Sementara itu, Le Pen diduga berupaya menjauhkan diri dari teror Bayonne. Ia bersikeras bahwa apa yang terjadi benar-benar bertentangan dengan nilai-nilai gerakan mereka.
Namun, faktanya, catatan keluarga Le Pen dalam kehidupan publik penuh dengan kekerasan, terutama terhadap Muslim. Para pendiri partai mereka, termasuk Jean-Marie Le Pen, dikalahkan oleh veteran Perang Aljazair, yang membuat Prancis kehilangan permata Afrika Utara dalam Kekaisaran jajahannya pada 1962.
Konflik itu melibatkan kejahatan dan diklaim mencapai satu setengah juta dari kehidupan sipil Aljazair. Selain itu, dalam sejarahnya partai itu, pelaku dari partai tersebut pernah menenggelamkan seorang ayah muda asal Maroko di Senie setelah aksi May Day di Paris pada 1995. Sementara itu, senior Le Pen berada di tengah kampanye presiden.
Menurut sang penulis, kekejaman kekerasan adalah hal biasa bagi parta tersebut. Bahkan, ketika anggota partai menantang untuk jabatan tinggi dan untuk kursi di parlemen.
Pekan lalu, Marine Le Pen mengakui bahwa seorang kandidat dari National Rally yang dipilih untuk mencalonkan diri dalam pemilihan kota yang akan datang di Strasbourg pernah mendekam di penjara selama 18 bulan lantaran serangan rasis terhadap entis minoritas.

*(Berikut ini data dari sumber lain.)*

-- ==== Sys2Proof/Machine/Core.lean ====
section
/-! DEFINITION. The machine behind the host's interface. -/

def Sys2Proof.core : Host.Core :=
  { State := Sys2Proof.Machine.State, Fault := Sys2Proof.Machine.Fault,
    Refusal := Sys2Proof.Machine.Refusal, step := Sys2Proof.Machine.step,
    reset := Sys2Proof.Machine.State.reset }
end

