-- ==== Sys2Proof/Laws/Memory.lean ====
section
/-! SUPPORT. Memory: reads after writes, and the canonical form under every memory operation. -/

namespace Sys2Proof.Machine

theorem Memory.get_of_wfFrom_lt (m : Memory) (lo a : Nat) (h : Memory.wfFrom lo m = true) (ha : a < lo) :
    Memory.get m a = Config.unlistedByte := by
  induction m generalizing lo with
  | nil => rfl
  | cons c t ih =>
    obtain ⟨k, v⟩ := c
    simp only [Memory.wfFrom, Bool.and_eq_true, decide_eq_true_eq] at h
    have : a ≠ k := by omega
    simp only [Memory.get, this, if_false]
    exact ih (k + 1) h.2 (by omega)

theorem Memory.get_set_same (m : Memory) (a : Nat) (b : Byte) (lo : Nat)
    (h : Memory.wfFrom lo m = true) : Memory.get (Memory.set m a b) a = b := by
  induction m generalizing lo with
  | nil => by_cases hb : b = Config.unlistedByte <;> simp [Memory.set, Memory.get, hb]
  | cons c t ih =>
    obtain ⟨k, v⟩ := c
    simp only [Memory.wfFrom, Bool.and_eq_true, decide_eq_true_eq] at h
    by_cases h1 : a < k
    · by_cases hb : b = Config.unlistedByte
      · have hne : a ≠ k := by omega
        simp only [Memory.set, h1, hb, if_true, Memory.get, hne, if_false]
        exact Memory.get_of_wfFrom_lt t (k + 1) a h.2 (by omega)
      · simp [Memory.set, h1, hb, Memory.get]
    · by_cases h2 : a = k
      · subst h2
        by_cases hb : b = Config.unlistedByte
        · simp only [Memory.set, lt_irrefl, if_false, if_true, hb]
          exact Memory.get_of_wfFrom_lt t (a + 1) a h.2 (by omega)
        · simp [Memory.set, hb, Memory.get]
      · simp only [Memory.set, h1, h2, if_false, Memory.get]
        exact ih (k + 1) h.2

theorem Memory.get_set_ne (m : Memory) (a a' : Nat) (b : Byte) (ha : a' ≠ a) :
    Memory.get (Memory.set m a b) a' = Memory.get m a' := by
  induction m with
  | nil => by_cases hb : b = Config.unlistedByte <;> simp [Memory.set, Memory.get, hb, ha]
  | cons c t ih =>
    obtain ⟨k, v⟩ := c
    by_cases h1 : a < k
    · by_cases hb : b = Config.unlistedByte <;> simp [Memory.set, h1, hb, Memory.get, ha]
    · by_cases h2 : a = k
      · subst h2
        by_cases hb : b = Config.unlistedByte <;> simp [Memory.set, hb, Memory.get, ha]
      · simp only [Memory.set, h1, h2, if_false, Memory.get, ih]

theorem Memory.wfFrom_mono (m : Memory) (lo lo' : Nat) (h : Memory.wfFrom lo m = true) (hl : lo' ≤ lo) :
    Memory.wfFrom lo' m = true := by
  cases m with
  | nil => rfl
  | cons c t =>
    simp only [Memory.wfFrom, Bool.and_eq_true, decide_eq_true_eq] at h ⊢
    exact ⟨⟨⟨by omega, h.1.1.2⟩, h.1.2⟩, h.2⟩

theorem Memory.wfFrom_set (m : Memory) (lo a : Nat) (b : Byte) (h : Memory.wfFrom lo m = true)
    (hlo : lo ≤ a) (ha : a < 65536) : Memory.wfFrom lo (Memory.set m a b) = true := by
  induction m generalizing lo with
  | nil =>
    by_cases hb : b = Config.unlistedByte <;> simp [Memory.set, Memory.wfFrom, hb, hlo, ha]
  | cons c t ih =>
    obtain ⟨k, v⟩ := c
    have h' := h
    simp only [Memory.wfFrom, Bool.and_eq_true, decide_eq_true_eq] at h
    obtain ⟨⟨⟨hk, hk2⟩, hv⟩, ht⟩ := h
    by_cases h1 : a < k
    · by_cases hb : b = Config.unlistedByte
      · simp only [Memory.set, h1, hb, if_true]; exact h'
      · have hak : a + 1 ≤ k := h1
        simp [Memory.set, h1, hb, Memory.wfFrom, hlo, ha, hak, hk2, hv, ht]
    · by_cases h2 : a = k
      · subst h2
        by_cases hb : b = Config.unlistedByte
        · simp only [Memory.set, lt_irrefl, if_false, if_true, hb]
          exact Memory.wfFrom_mono t (a + 1) lo ht (by omega)
        · simp [Memory.set, hb, Memory.wfFrom, hlo, ha, ht]
      · simp only [Memory.set, h1, h2, if_false, Memory.wfFrom, Bool.and_eq_true, decide_eq_true_eq]
        exact ⟨⟨⟨hk, hk2⟩, hv⟩, ih (k + 1) ht (by omega)⟩

theorem Memory.wfFrom_ofBytes (base : Nat) (bs : List Byte) (h : base + bs.length ≤ 65536) :
    Memory.wfFrom base (Memory.ofBytes base bs) = true := by
  induction bs generalizing base with
  | nil => rfl
  | cons b t ih =>
    have hl : base + 1 + t.length ≤ 65536 := by simp at h; omega
    by_cases hb : b = Config.unlistedByte
    · simp only [Memory.ofBytes, hb, if_true]
      exact Memory.wfFrom_mono _ (base + 1) base (ih (base + 1) hl) (by omega)
    · have : base < 65536 := by simp at h; omega
      simp [Memory.ofBytes, hb, Memory.wfFrom, ih (base + 1) hl, this]

theorem Memory.get_ofBytes_lt (base : Nat) (bs : List Byte) (a : Nat) (h : a < base) :
    Memory.get (Memory.ofBytes base bs) a = Config.unlistedByte := by
  induction bs generalizing base with
  | nil => rfl
  | cons b t ih =>
    have hne : a ≠ base := by omega
    by_cases hb : b = Config.unlistedByte
    · simp only [Memory.ofBytes, hb, if_true]; exact ih (base + 1) (by omega)
    · simp only [Memory.ofBytes, hb, if_false, Memory.get, hne]; exact ih (base + 1) (by omega)

/-- The memory made of a list reads as the list, and as an unlisted address beyond it. -/
theorem Memory.get_ofBytes (base : Nat) (bs : List Byte) (k : Nat) :
    Memory.get (Memory.ofBytes base bs) (base + k) = bs.getD k Config.unlistedByte := by
  induction bs generalizing base k with
  | nil => rfl
  | cons b t ih =>
    cases k with
    | zero =>
      by_cases hb : b = Config.unlistedByte
      · simp only [Memory.ofBytes, hb, if_true]
        simpa using Memory.get_ofBytes_lt (base + 1) t base (by omega)
      · simp [Memory.ofBytes, hb, Memory.get]
    | succ k =>
      have hne : base + (k + 1) ≠ base := by omega
      have e : base + (k + 1) = base + 1 + k := by omega
      by_cases hb : b = Config.unlistedByte
      · simp only [Memory.ofBytes, hb, if_true]; rw [e, ih]; simp
      · simp only [Memory.ofBytes, hb, if_false, Memory.get, hne]; rw [e, ih]; simp

/-! ### Bytes and words -/

theorem memSize_pos (cfg : Config) : 0 < memSize cfg := by simp [memSize]

theorem cell_lt_memSize (cfg : Config) (a : Addr) : cell cfg a < memSize cfg := Nat.mod_lt _ (memSize_pos cfg)

theorem memSize_le (cfg : Config) : memSize cfg ≤ 65536 := by have := cfg.memTop.isLt; simp only [memSize]; omega

theorem cell_lt (cfg : Config) (a : Addr) : cell cfg a < 65536 :=
  lt_of_lt_of_le (cell_lt_memSize cfg a) (memSize_le cfg)

/-- With 65536 bytes every address names a byte of its own (R60). -/
theorem cell_of_full (cfg : Config) (h : cfg.memTop = 0xFFFF) (a : Addr) : cell cfg a = a.toNat := by
  have e : memSize cfg = 65536 := by simp [memSize, h]
  rw [cell, e]; exact Nat.mod_eq_of_lt a.isLt

theorem cell_ne_of_full (cfg : Config) (h : cfg.memTop = 0xFFFF) (a b : Addr) (hab : a ≠ b) :
    cell cfg a ≠ cell cfg b := by
  rw [cell_of_full cfg h, cell_of_full cfg h]; exact fun e => hab (BitVec.eq_of_toNat_eq e)

section Access
variable (cfg : Config) (m : Memory)

theorem readByte_writeByte_same (a : Addr) (b : Byte) (h : Memory.wf m = true) :
    readByte cfg (writeByte cfg m a b) a = b := Memory.get_set_same m (cell cfg a) b 0 h

theorem readByte_writeByte_ne (a a' : Addr) (b : Byte) (h : cell cfg a' ≠ cell cfg a) :
    readByte cfg (writeByte cfg m a b) a' = readByte cfg m a' :=
  Memory.get_set_ne m (cell cfg a) (cell cfg a') b h

theorem Memory.wf_writeByte (a : Addr) (b : Byte) (h : Memory.wf m = true) :
    Memory.wf (writeByte cfg m a b) = true :=
  Memory.wfFrom_set m 0 (cell cfg a) b h (by omega) (cell_lt cfg a)

theorem Memory.wf_memWrite2 (a : Addr) (v : BitVec 16) (h : Memory.wf m = true) :
    Memory.wf (memWrite2 cfg m a v) = true :=
  Memory.wf_writeByte _ _ _ _ (Memory.wf_writeByte _ _ _ _ h)

theorem Memory.wf_ofBytes (bs : List Byte) (h : bs.length ≤ 65536) :
    Memory.wf (Memory.ofBytes 0 bs) = true := Memory.wfFrom_ofBytes 0 bs (by omega)

/-- An image of the memory's size or longer reads as its bytes (R272). -/
theorem readByte_ofBytes (bs : List Byte) (a : Addr) :
    readByte cfg (Memory.ofBytes 0 (bs.take (memSize cfg))) a = bs.getD (cell cfg a) Config.unlistedByte := by
  have h := Memory.get_ofBytes 0 (bs.take (memSize cfg)) (cell cfg a)
  have hc := cell_lt_memSize cfg a
  simpa [readByte, List.getD, List.getElem?_take, hc] using h

theorem readByte_memWrite2_ne (a x : Addr) (v : BitVec 16) (h : cell cfg x ≠ cell cfg a)
    (h1 : cell cfg x ≠ cell cfg (a + 1)) : readByte cfg (memWrite2 cfg m a v) x = readByte cfg m x := by
  rw [memWrite2, readByte_writeByte_ne _ _ _ _ _ h1, readByte_writeByte_ne _ _ _ _ _ h]

theorem readByte_memWrite2_low (hf : cfg.memTop = 0xFFFF) (a : Addr) (v : BitVec 16) (h : Memory.wf m = true) :
    readByte cfg (memWrite2 cfg m a v) a = lowByte v := by
  have : a ≠ a + 1 := by
    intro e
    have := congrArg BitVec.toNat e
    simp only [BitVec.toNat_add] at this
    simp at this
    omega
  rw [memWrite2, readByte_writeByte_ne _ _ _ _ _ (cell_ne_of_full cfg hf _ _ this),
    readByte_writeByte_same _ _ _ _ h]

theorem readByte_memWrite2_high (a : Addr) (v : BitVec 16) (h : Memory.wf m = true) :
    readByte cfg (memWrite2 cfg m a v) (a + 1) = highByte v := by
  rw [memWrite2, readByte_writeByte_same _ _ _ _ (Memory.wf_writeByte _ _ _ _ h)]

/-- A 16-bit value reads back as written, low byte at the lower address (R61, R62). -/
theorem memRead2_memWrite2 (hf : cfg.memTop = 0xFFFF) (a : Addr) (v : BitVec 16) (h : Memory.wf m = true) :
    memRead2 cfg (memWrite2 cfg m a v) a = v := by
  rw [memRead2, readByte_memWrite2_low _ _ hf _ _ h, readByte_memWrite2_high _ _ _ _ h, le16_bytes]

end Access

end Sys2Proof.Machine
end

Dalam insiden terpisah, Thibault Gond-Manteaux telah menyerang dua pria asal Afrika Utara dan juga membakar restoran cepat saji Turki sambil membawa senjata dan mengenakan balaclava (aksesoris penutup kepala yang berguna sebagai pelindung hidung dari asap dan gas berbahaya).
Di antara banyak artikel memorabilia Nazi yang ditemukan polisi di rumah Gond-Manteaux adalah salinan Mein Kampf, sebuah swastika, dan sebuah arloji yang diukir dengan lencana SS. Ketika ini diumumkan kepada publik, Gond-Manteaux keluar dari Prancis, tetapi hukumannya hampir tidak tersebar luas
Karena itulah, penulis artikel ini menyebut bahwa jiwa gelap dari partai National Rally mencerminkan sisi jahat Prancis. Hal itu karena Le Pens menjadi pemenang kedua dalam pemilihan presiden pada 2017.
Selain itu, partai ini juga merupakan partai yang menyerukan larangan jilbab dikenakan di sekolah-sekolah Prancis. Tidak sedikit wanita Muslim Prancis yang mengenakan jilbab diganggu
Kebencian populistik menjadi arus utama di negara itu. Sebelumnya, pakar media Eric Zemmour pernah dihukum dua kali lantaran menghasut kebencian agama dan rasial terhadap Muslim.
Kepada saluran TV CNEWS sebelum serangan Masjid Bayonne terjadi, ia memuji Jenderal THomas Buqeaud, yang menurutnya mulai membantai umat Islam dan beberapa orang Yahudi saat ia tiba di Aljazair selama tahun-tahun awal penjajahan Prancis pada 1836. Zemmour secara tegas mengatakan ia berada di pihak sang jenderal.
Pemimpin partai sayap kiri Prancis Insoumise (France Unbowed), Jean-Luc Melenchon, justru meminta para tokoh publik untuk berhenti mendorong kebencian. Ia berkomentar setelah serangan yang melibatkan Sinke terjadi. "Di Bayonne, pelecehan terhadap umat Islam telah berdampak. Cukup sudah," kata Melenchon.